ASSIGNMENT: Copy exactly the stretch of data below from the line with "-- ==== Sys2Proof/Tests/Slice0.lean" through the line with "def bounded (buf", including both of those lines.

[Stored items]
------------------------------------------------------------------------

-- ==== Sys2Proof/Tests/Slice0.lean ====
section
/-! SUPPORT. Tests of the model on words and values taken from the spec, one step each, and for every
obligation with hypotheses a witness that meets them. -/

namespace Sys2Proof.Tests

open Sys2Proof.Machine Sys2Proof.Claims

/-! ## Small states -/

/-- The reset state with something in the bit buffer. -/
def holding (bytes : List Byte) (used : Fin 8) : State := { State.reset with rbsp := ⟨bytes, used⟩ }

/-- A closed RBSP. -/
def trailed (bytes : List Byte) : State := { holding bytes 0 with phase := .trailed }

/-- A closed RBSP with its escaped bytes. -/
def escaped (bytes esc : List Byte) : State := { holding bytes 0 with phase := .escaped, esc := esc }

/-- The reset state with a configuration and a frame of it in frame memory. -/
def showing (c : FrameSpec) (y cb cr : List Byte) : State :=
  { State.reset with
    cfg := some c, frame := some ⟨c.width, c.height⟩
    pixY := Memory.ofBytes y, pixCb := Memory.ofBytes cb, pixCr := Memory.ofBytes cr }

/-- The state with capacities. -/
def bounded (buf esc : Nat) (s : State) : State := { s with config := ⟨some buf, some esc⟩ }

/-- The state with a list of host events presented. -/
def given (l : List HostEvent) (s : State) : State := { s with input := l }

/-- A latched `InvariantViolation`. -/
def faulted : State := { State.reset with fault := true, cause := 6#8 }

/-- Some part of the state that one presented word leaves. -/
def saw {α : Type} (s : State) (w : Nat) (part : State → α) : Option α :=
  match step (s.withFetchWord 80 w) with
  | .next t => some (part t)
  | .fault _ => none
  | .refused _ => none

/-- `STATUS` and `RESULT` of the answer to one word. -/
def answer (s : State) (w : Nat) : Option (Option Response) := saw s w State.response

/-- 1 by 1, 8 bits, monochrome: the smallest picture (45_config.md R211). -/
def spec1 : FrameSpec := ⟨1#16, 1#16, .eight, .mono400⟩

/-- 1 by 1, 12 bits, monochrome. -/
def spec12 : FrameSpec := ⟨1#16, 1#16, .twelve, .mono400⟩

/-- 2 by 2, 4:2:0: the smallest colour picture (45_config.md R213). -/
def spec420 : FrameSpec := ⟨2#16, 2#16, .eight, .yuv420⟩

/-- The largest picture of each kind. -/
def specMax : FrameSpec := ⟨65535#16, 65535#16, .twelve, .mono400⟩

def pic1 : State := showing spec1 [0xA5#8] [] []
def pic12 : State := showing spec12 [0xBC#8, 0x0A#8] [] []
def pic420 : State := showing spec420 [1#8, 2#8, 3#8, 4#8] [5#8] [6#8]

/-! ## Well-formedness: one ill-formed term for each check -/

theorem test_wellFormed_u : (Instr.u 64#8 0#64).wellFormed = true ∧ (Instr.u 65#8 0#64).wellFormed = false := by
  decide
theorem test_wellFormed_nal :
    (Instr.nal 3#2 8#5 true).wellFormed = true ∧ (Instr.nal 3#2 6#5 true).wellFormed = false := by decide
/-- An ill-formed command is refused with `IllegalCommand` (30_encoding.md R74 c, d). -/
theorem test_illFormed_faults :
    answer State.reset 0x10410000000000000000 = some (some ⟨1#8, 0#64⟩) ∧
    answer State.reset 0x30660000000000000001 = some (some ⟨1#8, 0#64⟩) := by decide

------------------------------------------------------------------------

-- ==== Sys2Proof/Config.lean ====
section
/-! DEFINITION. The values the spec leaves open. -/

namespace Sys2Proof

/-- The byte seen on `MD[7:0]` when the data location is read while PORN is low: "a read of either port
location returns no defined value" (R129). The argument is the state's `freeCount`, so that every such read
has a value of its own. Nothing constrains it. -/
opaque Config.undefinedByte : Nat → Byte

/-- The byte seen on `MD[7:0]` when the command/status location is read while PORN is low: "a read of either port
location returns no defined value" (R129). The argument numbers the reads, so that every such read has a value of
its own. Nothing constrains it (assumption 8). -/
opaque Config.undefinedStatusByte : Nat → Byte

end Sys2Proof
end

------------------------------------------------------------------------

COMPLETED EXERCISE:
-- ==== Sys2Proof/Tests/Slice0.lean ====
section
/-! SUPPORT. Tests of the model on words and values taken from the spec, one step each, and for every
obligation with hypotheses a witness that meets them. -/

namespace Sys2Proof.Tests

open Sys2Proof.Machine Sys2Proof.Claims

/-! ## Small states -/

/-- The reset state with something in the bit buffer. -/
def holding (bytes : List Byte) (used : Fin 8) : State := { State.reset with rbsp := ⟨bytes, used⟩ }

/-- A closed RBSP. -/
def trailed (bytes : List Byte) : State := { holding bytes 0 with phase := .trailed }

/-- A closed RBSP with its escaped bytes. -/
def escaped (bytes esc : List Byte) : State := { holding bytes 0 with phase := .escaped, esc := esc }

/-- The reset state with a configuration and a frame of it in frame memory. -/
def showing (c : FrameSpec) (y cb cr : List Byte) : State :=
  { State.reset with
    cfg := some c, frame := some ⟨c.width, c.height⟩
    pixY := Memory.ofBytes y, pixCb := Memory.ofBytes cb, pixCr := Memory.ofBytes cr }

/-- The state with capacities. -/
def bounded (buf esc : Nat) (s : State) : State := { s with config := ⟨some buf, some esc⟩ }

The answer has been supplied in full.